[Data extracted from a collection]
________________
-- ==== Sys2Proof/Machine/Float.lean ====
section
/-! DEFINITION. Machine/Float.lean: single precision in the x registers (R176, R177). -/

namespace Sys2Proof.Machine

/-! Shared operations -/

/-- R176: a rounded result of two operands; the function receives whether the mode is rdn. -/
def fArith (rd rs1 rs2 : Reg) (rm : RMode) (f : Bool → Val → Val → Val × BitVec 5) : Act Unit := do
  let (a, b) ← operand2 rs1 rs2 rd
  let c ← me
  let r ← roundS rm (f (isRdn (scalarMode c rm)) (fval a) (fval b))
  finishRd rd r

/-- R176: a fused multiply-add. -/
def fFused (rd rs1 rs2 rs3 : Reg) (rm : RMode) (negProd negAdd : Bool) : Act Unit := do
  let (a, b, x) ← operand3 rs1 rs2 rs3 rd
  let c ← me
  let r ← roundS rm (fmaV (isRdn (scalarMode c rm)) negProd negAdd (fval a) (fval b) (fval x))
  finishRd rd r

/-- R176: a sign injection: bits [30:0] of a with a sign from b. -/
def fSign (rd rs1 rs2 : Reg) (sign : Bool → Bool → Bool) : Act Unit := do
  let (a, b) ← operand2 rs1 rs2 rd
  let s := sign (bitOf a 31) (bitOf b 31)
  finishRd rd (sextN 32 (fieldOf a 0 31 + if s then 2 ^ 31 else 0))

/-- R126, R176: minimum or maximum. -/
def fMinMax (rd rs1 rs2 : Reg) (isMax : Bool) : Act Unit := do
  let (a, b) ← operand2 rs1 rs2 rd
  let (v, f) := minMaxF fp32 isMax (fieldOf a 0 32) (fieldOf b 0 32)
  modMe fun c => raiseFlags c f
  finishRd rd (sextN 32 v)

/-- R177: a comparison; `quiet`: NV only for a signaling NaN. -/
def fCompare (rd rs1 rs2 : Reg) (quiet : Bool) (f : Val → Val → Bool) : Act Unit := do
  let (a, b) ← operand2 rs1 rs2 rd
  let x := fval a
  let y := fval b
  modMe fun c => raiseFlags c (flagIf (if quiet then x.isSnan || y.isSnan else x.isNan || y.isNan) fNV)
  finishRd rd (wordOfBool (f x y))

/-- R125, R176: a conversion to an integer. -/
def fToInt (rd rs1 : Reg) (rm : RMode) (signed : Bool) (n : Nat) : Act Unit := do
  let a ← operand1 rs1 rd
  let r ← roundToInt rm signed n (fval a)
  finishRd rd r

/-- R176: a conversion from an integer. -/
def fFromInt (rd rs1 : Reg) (rm : RMode) (f : Word → Int) : Act Unit := do
  let a ← operand1 rs1 rd
  let r ← roundS rm (Val.ofInt (f a), 0)
  finishRd rd r

/-- The class mask of `fclass.s`. -/
def fClass (n : Nat) : Nat :=
  let neg := decide (2 ^ 31 ≤ n)
  let ex := n / 2 ^ 23 % 256
  let fr := n % 2 ^ 23
  if ex = 255 then
    if fr = 0 then (if neg then 1 else 128)
    else if fr < 2 ^ 22 then 256 else 512
  else if ex = 0 then
    if fr = 0 then (if neg then 8 else 16) else (if neg then 4 else 32)
  else if neg then 2 else 64

/-! Instructions -/

/-- R176: `fmadd.s`. -/
def execFmaddS (rd rs1 rs2 rs3 : Reg) (rm : RMode) (s : State) : Host.Outcome State Fault Refusal :=
  perform (.fmaddS rd rs1 rs2 rs3 rm) (fFused rd rs1 rs2 rs3 rm false false) s

/-- R176: `fmsub.s`. -/
def execFmsubS (rd rs1 rs2 rs3 : Reg) (rm : RMode) (s : State) : Host.Outcome State Fault Refusal :=
  perform (.fmsubS rd rs1 rs2 rs3 rm) (fFused rd rs1 rs2 rs3 rm false true) s

/-- R176: `fnmsub.s`. -/
def execFnmsubS (rd rs1 rs2 rs3 : Reg) (rm : RMode) (s : State) : Host.Outcome State Fault Refusal :=
  perform (.fnmsubS rd rs1 rs2 rs3 rm) (fFused rd rs1 rs2 rs3 rm true false) s

/-- R176: `fnmadd.s`. -/
def execFnmaddS (rd rs1 rs2 rs3 : Reg) (rm : RMode) (s : State) : Host.Outcome State Fault Refusal :=
  perform (.fnmaddS rd rs1 rs2 rs3 rm) (fFused rd rs1 rs2 rs3 rm true true) s

/-- R176: `fadd.s`. -/
def execFaddS (rd rs1 rs2 : Reg) (rm : RMode) (s : State) : Host.Outcome State Fault Refusal :=
  perform (.faddS rd rs1 rs2 rm) (fArith rd rs1 rs2 rm addV) s

/-- R176: `fsub.s`. -/
def execFsubS (rd rs1 rs2 : Reg) (rm : RMode) (s : State) : Host.Outcome State Fault Refusal :=
  perform (.fsubS rd rs1 rs2 rm) (fArith rd rs1 rs2 rm (fun z a b => addV z a b.negate)) s

/-- R176: `fmul.s`. -/
def execFmulS (rd rs1 rs2 : Reg) (rm : RMode) (s : State) : Host.Outcome State Fault Refusal :=
  perform (.fmulS rd rs1 rs2 rm) (fArith rd rs1 rs2 rm (fun _ a b => mulV a b)) s

/-- R176: `fdiv.s`. -/
def execFdivS (rd rs1 rs2 : Reg) (rm : RMode) (s : State) : Host.Outcome State Fault Refusal :=
  perform (.fdivS rd rs1 rs2 rm) (fArith rd rs1 rs2 rm (fun _ a b => divV a b)) s

/-- R176, R177: `fsqrt.s`. -/
def execFsqrtS (rd rs1 : Reg) (rm : RMode) (s : State) : Host.Outcome State Fault Refusal :=
  perform (.fsqrtS rd rs1 rm) (do
    let a ← operand1 rs1 rd
    let r ← roundS rm (sqrtV (fval a))
    finishRd rd r) s

/-- R176: `fsgnj.s`. -/
def execFsgnjS (rd rs1 rs2 : Reg) (s : State) : Host.Outcome State Fault Refusal :=
  perform (.fsgnjS rd rs1 rs2) (fSign rd rs1 rs2 (fun _ b => b)) s

/-- R176: `fsgnjn.s`. -/
def execFsgnjnS (rd rs1 rs2 : Reg) (s : State) : Host.Outcome State Fault Refusal :=
  perform (.fsgnjnS rd rs1 rs2) (fSign rd rs1 rs2 (fun _ b => !b)) s

/-- R176: `fsgnjx.s`. -/
def execFsgnjxS (rd rs1 rs2 : Reg) (s : State) : Host.Outcome State Fault Refusal :=
  perform (.fsgnjxS rd rs1 rs2) (fSign rd rs1 rs2 (fun a b => a != b)) s

/-- R126, R176: `fmin.s`. -/
def execFminS (rd rs1 rs2 : Reg) (s : State) : Host.Outcome State Fault Refusal :=
  perform (.fminS rd rs1 rs2) (fMinMax rd rs1 rs2 false) s

/-- R126, R176: `fmax.s`. -/
def execFmaxS (rd rs1 rs2 : Reg) (s : State) : Host.Outcome State Fault Refusal :=
  perform (.fmaxS rd rs1 rs2) (fMinMax rd rs1 rs2 true) s

/-- R176, R177: `feq.s`. -/
def execFeqS (rd rs1 rs2 : Reg) (s : State) : Host.Outcome State Fault Refusal :=
  perform (.feqS rd rs1 rs2) (fCompare rd rs1 rs2 true eqV) s

/-- R176, R177: `flt.s`. -/
def execFltS (rd rs1 rs2 : Reg) (s : State) : Host.Outcome State Fault Refusal :=
  perform (.fltS rd rs1 rs2) (fCompare rd rs1 rs2 false ltV) s

/-- R176, R177: `fle.s`. -/
def execFleS (rd rs1 rs2 : Reg) (s : State) : Host.Outcome State Fault Refusal :=
  perform (.fleS rd rs1 rs2) (fCompare rd rs1 rs2 false (fun a b => ltV a b || eqV a b)) s

/-- R125, R176: `fcvt.w.s`. -/
def execFcvtWS (rd rs1 : Reg) (rm : RMode) (s : State) : Host.Outcome State Fault Refusal :=
  perform (.fcvtWS rd rs1 rm) (fToInt rd rs1 rm true 32) s

/-- R125, R176: `fcvt.wu.s`. -/
def execFcvtWuS (rd rs1 : Reg) (rm : RMode) (s : State) : Host.Outcome State Fault Refusal :=
  perform (.fcvtWuS rd rs1 rm) (fToInt rd rs1 rm false 32) s

/-- R125, R176: `fcvt.l.s`. -/
def execFcvtLS (rd rs1 : Reg) (rm : RMode) (s : State) : Host.Outcome State Fault Refusal :=
  perform (.fcvtLS rd rs1 rm) (fToInt rd rs1 rm true 64) s

/-- R125, R176: `fcvt.lu.s`. -/
def execFcvtLuS (rd rs1 : Reg) (rm : RMode) (s : State) : Host.Outcome State Fault Refusal :=
  perform (.fcvtLuS rd rs1 rm) (fToInt rd rs1 rm false 64) s

/-- R176: `fcvt.s.w`. -/
def execFcvtSW (rd rs1 : Reg) (rm : RMode) (s : State) : Host.Outcome State Fault Refusal :=
  perform (.fcvtSW rd rs1 rm) (fFromInt rd rs1 rm fun a => (low32 a).toInt) s

/-- R176: `fcvt.s.wu`. -/
def execFcvtSWu (rd rs1 : Reg) (rm : RMode) (s : State) : Host.Outcome State Fault Refusal :=
  perform (.fcvtSWu rd rs1 rm) (fFromInt rd rs1 rm fun a => (low32 a).toNat) s

/-- R176: `fcvt.s.l`. -/
def execFcvtSL (rd rs1 : Reg) (rm : RMode) (s : State) : Host.Outcome State Fault Refusal :=
  perform (.fcvtSL rd rs1 rm) (fFromInt rd rs1 rm fun a => a.toInt) s

/-- R176: `fcvt.s.lu`. -/
def execFcvtSLu (rd rs1 : Reg) (rm : RMode) (s : State) : Host.Outcome State Fault Refusal :=
  perform (.fcvtSLu rd rs1 rm) (fFromInt rd rs1 rm fun a => a.toNat) s

/-- R176: `fclass.s`. -/
def execFclassS (rd rs1 : Reg) (s : State) : Host.Outcome State Fault Refusal :=
  perform (.fclassS rd rs1) (aluI rd rs1 fun a => word (fClass (fieldOf a 0 32))) s

end Sys2Proof.Machine
end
________________
EXERCISE BRIEF: Show all lines from the records above where the word "signed" occurs.

PROBLEM SOLUTION:
def fToInt (rd rs1 : Reg) (rm : RMode) (signed : Bool) (n : Nat) : Act Unit := do
  let r ← roundToInt rm signed n (fval a)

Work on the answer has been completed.